* **TASK DETAILS**
I need the lines below from the one with "or a stop. -/" down to the one with "if 2 ^ Q.log2" reproduced exactly, both ends included, and nothing else.

(Stored items)
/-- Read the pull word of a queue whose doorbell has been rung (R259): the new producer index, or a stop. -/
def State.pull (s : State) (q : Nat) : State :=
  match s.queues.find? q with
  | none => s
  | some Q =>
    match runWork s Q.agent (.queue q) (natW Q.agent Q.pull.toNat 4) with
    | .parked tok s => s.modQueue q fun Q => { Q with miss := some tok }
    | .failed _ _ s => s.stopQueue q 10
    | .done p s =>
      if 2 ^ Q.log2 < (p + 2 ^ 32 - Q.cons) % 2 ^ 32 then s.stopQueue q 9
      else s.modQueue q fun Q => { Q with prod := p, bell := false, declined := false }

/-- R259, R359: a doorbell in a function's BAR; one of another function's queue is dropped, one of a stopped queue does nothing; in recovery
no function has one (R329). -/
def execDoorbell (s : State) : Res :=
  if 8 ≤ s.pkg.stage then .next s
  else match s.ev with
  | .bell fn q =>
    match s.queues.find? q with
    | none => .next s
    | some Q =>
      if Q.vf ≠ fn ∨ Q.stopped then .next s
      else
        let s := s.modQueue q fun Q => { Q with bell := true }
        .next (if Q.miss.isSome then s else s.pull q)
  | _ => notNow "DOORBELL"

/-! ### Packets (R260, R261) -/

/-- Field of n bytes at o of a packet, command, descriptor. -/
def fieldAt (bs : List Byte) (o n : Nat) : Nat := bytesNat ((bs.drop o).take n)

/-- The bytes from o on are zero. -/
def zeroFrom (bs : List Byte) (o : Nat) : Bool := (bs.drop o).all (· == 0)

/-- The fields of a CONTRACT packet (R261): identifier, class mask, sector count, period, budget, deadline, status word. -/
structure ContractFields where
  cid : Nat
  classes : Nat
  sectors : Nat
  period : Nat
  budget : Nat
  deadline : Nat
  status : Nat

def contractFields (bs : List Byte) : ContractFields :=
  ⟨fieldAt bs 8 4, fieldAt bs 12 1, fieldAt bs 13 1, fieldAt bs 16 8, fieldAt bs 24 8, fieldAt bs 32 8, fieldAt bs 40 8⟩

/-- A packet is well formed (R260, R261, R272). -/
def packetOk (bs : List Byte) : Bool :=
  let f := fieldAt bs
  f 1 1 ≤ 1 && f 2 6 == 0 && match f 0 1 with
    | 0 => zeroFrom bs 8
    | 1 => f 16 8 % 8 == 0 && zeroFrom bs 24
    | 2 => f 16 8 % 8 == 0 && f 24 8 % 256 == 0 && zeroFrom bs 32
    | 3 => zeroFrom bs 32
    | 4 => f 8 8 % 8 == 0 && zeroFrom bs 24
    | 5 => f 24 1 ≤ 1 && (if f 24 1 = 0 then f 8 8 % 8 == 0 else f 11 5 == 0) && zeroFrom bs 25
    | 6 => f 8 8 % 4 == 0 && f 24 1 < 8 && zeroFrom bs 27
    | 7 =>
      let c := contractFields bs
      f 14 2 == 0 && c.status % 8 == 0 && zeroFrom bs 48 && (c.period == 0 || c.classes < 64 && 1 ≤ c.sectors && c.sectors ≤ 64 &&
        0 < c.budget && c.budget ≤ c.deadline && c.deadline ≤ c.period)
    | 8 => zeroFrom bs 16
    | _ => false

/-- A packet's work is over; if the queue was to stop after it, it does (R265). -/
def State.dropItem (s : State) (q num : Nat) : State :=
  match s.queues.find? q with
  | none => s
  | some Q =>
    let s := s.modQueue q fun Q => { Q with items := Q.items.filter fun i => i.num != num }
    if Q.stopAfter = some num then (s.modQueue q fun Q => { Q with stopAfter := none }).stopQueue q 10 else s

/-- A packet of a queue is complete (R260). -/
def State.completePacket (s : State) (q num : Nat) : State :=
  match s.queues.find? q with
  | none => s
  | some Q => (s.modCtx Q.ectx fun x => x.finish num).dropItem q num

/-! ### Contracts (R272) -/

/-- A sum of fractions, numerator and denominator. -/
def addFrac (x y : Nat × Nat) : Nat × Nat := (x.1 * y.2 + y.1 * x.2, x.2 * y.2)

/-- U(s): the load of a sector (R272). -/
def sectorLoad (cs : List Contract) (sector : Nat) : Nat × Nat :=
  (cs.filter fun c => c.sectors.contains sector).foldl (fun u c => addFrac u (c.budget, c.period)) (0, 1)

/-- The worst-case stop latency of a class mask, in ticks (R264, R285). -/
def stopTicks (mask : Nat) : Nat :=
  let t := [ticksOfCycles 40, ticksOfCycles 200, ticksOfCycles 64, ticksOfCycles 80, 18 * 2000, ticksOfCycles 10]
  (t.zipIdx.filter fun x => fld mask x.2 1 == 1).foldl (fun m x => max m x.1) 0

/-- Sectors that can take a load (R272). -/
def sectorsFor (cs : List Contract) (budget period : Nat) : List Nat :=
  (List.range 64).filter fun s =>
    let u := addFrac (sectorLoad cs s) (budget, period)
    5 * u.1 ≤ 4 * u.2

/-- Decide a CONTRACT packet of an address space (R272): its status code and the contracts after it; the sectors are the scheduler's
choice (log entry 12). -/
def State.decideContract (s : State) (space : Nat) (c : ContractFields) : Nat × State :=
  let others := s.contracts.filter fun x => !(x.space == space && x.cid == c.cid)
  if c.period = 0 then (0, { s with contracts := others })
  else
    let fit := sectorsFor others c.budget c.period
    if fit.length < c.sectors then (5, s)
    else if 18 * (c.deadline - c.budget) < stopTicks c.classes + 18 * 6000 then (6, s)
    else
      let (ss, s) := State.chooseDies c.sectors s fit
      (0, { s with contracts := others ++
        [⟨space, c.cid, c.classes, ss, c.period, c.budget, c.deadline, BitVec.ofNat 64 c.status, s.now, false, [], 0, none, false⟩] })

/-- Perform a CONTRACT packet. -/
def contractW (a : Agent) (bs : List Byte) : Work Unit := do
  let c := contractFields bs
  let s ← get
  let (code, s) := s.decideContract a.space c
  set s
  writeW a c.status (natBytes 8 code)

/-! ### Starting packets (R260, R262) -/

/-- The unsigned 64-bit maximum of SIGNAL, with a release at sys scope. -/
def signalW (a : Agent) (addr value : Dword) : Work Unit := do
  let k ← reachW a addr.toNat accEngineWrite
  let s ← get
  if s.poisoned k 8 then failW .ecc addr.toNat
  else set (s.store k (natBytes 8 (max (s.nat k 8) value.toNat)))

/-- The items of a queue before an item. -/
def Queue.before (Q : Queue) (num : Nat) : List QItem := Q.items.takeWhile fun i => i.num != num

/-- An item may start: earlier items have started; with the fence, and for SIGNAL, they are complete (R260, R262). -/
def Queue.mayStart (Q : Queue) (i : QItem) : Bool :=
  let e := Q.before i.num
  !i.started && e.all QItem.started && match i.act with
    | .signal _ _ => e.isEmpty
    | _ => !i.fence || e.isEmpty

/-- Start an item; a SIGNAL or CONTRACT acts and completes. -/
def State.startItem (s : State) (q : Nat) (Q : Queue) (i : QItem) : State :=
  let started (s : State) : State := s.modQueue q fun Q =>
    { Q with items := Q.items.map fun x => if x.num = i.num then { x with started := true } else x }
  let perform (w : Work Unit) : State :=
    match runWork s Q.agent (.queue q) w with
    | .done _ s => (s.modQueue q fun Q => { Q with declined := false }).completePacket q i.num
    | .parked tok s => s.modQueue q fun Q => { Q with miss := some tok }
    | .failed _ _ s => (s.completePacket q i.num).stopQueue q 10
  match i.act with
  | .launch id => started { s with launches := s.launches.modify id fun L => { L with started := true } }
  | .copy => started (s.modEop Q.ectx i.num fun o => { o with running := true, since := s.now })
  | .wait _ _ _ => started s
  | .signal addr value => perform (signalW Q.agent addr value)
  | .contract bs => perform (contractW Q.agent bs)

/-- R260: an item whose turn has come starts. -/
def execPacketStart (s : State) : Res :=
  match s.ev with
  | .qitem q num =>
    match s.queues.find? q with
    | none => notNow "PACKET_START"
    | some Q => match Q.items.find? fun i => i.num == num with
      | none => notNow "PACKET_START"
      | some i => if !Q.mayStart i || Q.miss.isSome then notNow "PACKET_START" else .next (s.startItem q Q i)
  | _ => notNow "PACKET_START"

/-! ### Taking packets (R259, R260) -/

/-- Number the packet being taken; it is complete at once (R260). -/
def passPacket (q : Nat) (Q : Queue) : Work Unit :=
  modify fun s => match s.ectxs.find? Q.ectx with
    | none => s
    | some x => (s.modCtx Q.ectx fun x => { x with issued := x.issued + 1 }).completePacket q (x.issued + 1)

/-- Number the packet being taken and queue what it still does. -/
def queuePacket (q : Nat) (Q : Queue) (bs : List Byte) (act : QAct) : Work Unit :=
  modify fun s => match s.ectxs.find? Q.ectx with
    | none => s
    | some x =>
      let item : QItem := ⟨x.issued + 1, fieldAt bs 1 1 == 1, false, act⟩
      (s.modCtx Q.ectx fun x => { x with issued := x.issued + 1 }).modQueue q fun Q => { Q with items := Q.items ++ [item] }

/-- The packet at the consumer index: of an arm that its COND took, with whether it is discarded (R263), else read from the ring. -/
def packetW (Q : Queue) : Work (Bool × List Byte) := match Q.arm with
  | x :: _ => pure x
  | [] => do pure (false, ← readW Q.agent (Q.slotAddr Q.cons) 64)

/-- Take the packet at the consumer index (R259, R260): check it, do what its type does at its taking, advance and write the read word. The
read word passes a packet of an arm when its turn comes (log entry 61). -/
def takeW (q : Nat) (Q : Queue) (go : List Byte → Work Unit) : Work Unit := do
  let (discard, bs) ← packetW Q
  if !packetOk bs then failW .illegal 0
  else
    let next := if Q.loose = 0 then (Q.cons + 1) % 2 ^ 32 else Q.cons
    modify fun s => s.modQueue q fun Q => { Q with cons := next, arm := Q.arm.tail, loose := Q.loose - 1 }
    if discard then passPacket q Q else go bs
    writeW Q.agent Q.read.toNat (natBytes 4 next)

---

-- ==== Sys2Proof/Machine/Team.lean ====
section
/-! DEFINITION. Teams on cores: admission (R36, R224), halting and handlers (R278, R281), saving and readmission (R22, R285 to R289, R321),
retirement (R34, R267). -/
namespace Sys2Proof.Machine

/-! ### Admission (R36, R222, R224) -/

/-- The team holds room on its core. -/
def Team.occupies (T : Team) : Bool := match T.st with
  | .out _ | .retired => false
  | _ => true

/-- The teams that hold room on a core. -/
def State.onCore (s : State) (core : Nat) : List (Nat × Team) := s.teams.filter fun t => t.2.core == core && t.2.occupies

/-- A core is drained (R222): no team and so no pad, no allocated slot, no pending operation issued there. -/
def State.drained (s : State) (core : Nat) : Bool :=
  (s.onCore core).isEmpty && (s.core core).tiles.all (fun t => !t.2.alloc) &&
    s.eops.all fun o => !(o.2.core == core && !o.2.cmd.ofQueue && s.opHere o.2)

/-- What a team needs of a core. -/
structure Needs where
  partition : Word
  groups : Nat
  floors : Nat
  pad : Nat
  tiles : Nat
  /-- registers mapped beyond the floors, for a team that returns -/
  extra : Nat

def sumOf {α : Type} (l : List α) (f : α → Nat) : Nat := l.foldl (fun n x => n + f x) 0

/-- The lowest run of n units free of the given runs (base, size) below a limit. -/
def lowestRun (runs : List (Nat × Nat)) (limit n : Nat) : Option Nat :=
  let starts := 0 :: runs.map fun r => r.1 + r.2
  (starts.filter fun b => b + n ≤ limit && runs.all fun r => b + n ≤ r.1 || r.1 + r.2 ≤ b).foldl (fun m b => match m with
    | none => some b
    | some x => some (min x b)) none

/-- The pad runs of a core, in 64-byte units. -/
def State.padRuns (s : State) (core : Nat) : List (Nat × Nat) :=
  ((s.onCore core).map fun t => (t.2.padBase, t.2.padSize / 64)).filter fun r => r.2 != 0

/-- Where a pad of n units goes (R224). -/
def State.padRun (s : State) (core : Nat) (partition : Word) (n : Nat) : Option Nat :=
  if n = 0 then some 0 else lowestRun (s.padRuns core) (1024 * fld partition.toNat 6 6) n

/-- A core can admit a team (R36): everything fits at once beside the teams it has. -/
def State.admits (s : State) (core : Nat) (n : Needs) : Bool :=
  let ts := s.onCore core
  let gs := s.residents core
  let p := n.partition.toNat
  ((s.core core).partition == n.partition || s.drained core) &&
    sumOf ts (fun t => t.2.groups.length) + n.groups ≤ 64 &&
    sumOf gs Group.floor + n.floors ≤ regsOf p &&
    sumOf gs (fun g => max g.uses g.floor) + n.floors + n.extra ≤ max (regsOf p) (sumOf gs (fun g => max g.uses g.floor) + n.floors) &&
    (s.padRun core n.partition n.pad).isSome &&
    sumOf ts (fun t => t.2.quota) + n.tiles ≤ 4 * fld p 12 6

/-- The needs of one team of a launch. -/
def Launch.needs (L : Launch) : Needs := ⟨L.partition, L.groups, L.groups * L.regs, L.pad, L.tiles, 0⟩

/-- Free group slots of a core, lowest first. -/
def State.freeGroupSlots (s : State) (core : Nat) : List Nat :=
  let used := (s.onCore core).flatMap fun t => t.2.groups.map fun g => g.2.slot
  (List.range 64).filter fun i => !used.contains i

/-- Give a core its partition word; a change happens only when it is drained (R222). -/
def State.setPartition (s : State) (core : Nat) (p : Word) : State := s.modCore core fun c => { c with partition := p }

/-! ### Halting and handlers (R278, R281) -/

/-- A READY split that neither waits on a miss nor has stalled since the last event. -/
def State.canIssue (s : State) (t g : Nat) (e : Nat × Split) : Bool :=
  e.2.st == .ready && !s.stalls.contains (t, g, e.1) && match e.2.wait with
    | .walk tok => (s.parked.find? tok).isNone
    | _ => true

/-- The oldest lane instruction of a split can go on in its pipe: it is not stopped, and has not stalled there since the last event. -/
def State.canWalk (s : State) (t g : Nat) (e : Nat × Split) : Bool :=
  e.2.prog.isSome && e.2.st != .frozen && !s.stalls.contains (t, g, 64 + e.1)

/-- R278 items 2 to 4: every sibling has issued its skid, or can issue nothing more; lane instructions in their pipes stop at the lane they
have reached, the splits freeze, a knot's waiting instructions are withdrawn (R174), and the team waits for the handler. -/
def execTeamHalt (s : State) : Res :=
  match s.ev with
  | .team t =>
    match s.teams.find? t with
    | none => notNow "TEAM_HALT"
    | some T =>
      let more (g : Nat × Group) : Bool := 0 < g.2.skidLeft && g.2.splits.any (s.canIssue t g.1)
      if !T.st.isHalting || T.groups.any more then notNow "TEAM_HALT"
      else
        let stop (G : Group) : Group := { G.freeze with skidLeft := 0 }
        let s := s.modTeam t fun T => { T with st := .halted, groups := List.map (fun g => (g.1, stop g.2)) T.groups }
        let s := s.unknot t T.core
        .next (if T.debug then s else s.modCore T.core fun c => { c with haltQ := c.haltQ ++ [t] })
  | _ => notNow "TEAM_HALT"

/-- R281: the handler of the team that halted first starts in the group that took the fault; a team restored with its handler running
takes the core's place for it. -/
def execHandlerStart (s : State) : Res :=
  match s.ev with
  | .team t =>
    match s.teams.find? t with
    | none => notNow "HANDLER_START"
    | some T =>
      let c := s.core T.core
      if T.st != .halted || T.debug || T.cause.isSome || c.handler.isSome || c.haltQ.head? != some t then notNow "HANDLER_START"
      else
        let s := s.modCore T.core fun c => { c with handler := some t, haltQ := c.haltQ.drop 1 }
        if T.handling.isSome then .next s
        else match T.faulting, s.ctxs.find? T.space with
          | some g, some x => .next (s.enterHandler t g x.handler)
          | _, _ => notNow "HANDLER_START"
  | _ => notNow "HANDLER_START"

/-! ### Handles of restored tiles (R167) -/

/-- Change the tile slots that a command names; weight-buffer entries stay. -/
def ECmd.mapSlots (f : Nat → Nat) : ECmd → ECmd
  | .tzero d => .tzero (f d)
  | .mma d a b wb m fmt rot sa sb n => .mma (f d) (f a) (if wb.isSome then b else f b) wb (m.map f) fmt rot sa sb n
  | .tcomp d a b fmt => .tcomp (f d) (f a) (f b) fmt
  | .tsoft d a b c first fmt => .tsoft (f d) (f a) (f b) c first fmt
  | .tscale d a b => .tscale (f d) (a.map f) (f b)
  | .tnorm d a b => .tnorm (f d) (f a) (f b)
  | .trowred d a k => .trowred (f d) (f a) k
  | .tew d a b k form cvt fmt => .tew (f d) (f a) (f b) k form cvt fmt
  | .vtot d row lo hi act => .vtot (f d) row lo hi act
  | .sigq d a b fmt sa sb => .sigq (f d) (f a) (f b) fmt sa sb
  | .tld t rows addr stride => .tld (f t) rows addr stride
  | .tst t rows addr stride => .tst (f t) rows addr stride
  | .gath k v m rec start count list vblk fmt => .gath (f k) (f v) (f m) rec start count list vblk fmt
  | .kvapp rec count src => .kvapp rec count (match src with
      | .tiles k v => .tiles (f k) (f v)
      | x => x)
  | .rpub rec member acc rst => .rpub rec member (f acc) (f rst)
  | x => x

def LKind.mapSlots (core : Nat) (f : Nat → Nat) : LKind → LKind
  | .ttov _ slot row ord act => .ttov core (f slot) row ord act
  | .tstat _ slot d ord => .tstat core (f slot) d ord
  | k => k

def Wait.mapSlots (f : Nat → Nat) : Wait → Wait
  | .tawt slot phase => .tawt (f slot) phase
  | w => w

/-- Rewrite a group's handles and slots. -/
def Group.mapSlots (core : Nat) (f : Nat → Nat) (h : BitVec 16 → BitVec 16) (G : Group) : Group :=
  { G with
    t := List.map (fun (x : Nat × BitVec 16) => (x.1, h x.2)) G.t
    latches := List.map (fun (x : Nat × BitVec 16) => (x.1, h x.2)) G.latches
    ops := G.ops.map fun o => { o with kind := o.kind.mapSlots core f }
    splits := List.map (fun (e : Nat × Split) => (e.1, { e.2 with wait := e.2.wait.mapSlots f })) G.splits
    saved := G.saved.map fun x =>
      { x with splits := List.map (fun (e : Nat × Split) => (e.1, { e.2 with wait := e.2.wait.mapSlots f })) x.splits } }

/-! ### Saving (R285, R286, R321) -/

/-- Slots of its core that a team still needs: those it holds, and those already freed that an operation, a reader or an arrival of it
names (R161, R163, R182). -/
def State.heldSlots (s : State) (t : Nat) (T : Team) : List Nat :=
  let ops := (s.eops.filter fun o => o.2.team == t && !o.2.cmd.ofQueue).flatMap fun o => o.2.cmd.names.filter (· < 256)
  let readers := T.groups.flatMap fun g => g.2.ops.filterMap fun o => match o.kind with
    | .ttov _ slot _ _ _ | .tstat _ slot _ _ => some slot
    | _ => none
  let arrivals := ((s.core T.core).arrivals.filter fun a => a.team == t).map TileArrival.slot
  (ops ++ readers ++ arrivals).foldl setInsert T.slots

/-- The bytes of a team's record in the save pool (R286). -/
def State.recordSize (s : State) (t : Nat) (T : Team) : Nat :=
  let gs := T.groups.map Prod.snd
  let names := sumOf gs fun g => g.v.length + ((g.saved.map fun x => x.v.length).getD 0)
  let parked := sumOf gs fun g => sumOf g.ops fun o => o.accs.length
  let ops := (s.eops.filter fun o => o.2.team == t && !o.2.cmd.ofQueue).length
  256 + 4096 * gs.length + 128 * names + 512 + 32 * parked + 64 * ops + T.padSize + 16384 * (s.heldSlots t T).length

==

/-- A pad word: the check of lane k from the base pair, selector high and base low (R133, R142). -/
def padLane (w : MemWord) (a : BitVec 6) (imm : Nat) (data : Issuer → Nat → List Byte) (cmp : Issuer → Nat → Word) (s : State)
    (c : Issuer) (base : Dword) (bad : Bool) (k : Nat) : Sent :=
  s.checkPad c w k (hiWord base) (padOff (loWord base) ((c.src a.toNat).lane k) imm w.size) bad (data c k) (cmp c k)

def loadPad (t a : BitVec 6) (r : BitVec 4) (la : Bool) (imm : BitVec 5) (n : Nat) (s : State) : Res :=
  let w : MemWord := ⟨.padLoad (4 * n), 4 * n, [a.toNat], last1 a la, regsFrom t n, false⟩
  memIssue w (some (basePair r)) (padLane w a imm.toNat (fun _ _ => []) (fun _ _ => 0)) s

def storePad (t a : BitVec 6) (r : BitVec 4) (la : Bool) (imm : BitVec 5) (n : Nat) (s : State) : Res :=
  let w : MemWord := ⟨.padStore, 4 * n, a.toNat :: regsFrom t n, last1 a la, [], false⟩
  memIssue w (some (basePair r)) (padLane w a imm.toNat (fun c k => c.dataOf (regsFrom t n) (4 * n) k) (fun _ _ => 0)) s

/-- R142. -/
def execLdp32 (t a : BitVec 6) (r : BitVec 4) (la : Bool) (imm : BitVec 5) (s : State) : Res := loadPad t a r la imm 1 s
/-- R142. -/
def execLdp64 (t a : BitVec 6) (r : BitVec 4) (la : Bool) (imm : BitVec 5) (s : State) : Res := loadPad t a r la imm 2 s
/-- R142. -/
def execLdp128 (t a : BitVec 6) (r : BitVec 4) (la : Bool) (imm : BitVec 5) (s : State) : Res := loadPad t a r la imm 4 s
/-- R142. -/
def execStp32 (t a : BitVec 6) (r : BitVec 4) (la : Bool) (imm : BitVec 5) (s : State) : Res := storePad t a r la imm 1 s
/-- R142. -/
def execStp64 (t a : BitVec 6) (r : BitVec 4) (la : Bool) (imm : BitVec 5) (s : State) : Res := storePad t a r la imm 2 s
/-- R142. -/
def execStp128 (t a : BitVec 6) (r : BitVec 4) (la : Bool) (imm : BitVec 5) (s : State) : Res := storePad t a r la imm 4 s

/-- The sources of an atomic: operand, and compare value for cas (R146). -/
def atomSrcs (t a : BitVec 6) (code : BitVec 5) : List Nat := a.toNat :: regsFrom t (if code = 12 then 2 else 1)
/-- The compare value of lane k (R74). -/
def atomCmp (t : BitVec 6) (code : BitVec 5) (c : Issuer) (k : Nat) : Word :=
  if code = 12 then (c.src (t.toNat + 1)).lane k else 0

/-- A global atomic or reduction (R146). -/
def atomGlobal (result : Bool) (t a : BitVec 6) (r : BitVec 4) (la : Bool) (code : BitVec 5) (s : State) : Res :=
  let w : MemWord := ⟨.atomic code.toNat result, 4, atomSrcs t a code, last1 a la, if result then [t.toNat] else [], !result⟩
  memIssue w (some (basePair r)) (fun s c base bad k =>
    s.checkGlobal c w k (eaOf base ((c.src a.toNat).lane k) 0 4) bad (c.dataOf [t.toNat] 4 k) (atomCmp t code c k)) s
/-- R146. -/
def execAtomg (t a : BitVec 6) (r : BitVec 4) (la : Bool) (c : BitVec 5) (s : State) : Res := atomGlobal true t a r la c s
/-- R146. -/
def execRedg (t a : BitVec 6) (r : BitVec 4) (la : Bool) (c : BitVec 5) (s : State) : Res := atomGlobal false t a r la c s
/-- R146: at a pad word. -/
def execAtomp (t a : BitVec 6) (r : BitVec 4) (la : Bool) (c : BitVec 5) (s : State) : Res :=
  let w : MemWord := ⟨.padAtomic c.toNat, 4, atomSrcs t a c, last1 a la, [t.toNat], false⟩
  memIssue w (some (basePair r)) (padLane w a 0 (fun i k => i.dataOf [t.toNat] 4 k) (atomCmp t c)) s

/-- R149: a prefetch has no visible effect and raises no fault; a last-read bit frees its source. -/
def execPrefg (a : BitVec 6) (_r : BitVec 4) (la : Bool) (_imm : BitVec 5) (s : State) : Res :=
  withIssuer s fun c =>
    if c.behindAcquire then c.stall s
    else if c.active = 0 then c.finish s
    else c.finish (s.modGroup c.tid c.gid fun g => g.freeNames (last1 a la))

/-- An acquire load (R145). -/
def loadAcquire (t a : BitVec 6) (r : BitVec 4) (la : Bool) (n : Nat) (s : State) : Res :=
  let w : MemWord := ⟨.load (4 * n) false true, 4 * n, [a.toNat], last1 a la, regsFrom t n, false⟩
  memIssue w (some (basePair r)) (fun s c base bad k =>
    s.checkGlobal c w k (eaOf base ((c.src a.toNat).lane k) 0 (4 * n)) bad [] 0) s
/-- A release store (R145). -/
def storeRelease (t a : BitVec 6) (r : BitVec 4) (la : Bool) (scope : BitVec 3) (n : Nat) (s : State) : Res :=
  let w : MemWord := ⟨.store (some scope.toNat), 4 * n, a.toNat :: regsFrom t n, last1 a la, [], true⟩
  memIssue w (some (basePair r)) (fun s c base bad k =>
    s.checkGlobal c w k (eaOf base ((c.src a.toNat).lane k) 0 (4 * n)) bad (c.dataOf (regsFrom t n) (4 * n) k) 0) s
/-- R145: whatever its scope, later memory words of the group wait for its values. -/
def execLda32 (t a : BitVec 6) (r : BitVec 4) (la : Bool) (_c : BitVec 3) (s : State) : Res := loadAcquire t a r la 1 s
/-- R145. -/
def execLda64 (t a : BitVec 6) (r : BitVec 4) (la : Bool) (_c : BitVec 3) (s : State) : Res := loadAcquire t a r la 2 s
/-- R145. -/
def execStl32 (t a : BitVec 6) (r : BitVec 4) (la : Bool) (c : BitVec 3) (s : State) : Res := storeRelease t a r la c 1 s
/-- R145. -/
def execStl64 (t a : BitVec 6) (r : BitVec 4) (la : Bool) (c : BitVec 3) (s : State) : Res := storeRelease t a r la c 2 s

* **ANSWER TO THIS EXERCISE**
/-- Read the pull word of a queue whose doorbell has been rung (R259): the new producer index, or a stop. -/
def State.pull (s : State) (q : Nat) : State :=
  match s.queues.find? q with
  | none => s
  | some Q =>
    match runWork s Q.agent (.queue q) (natW Q.agent Q.pull.toNat 4) with
    | .parked tok s => s.modQueue q fun Q => { Q with miss := some tok }
    | .failed _ _ s => s.stopQueue q 10
    | .done p s =>
      if 2 ^ Q.log2 < (p + 2 ^ 32 - Q.cons) % 2 ^ 32 then s.stopQueue q 9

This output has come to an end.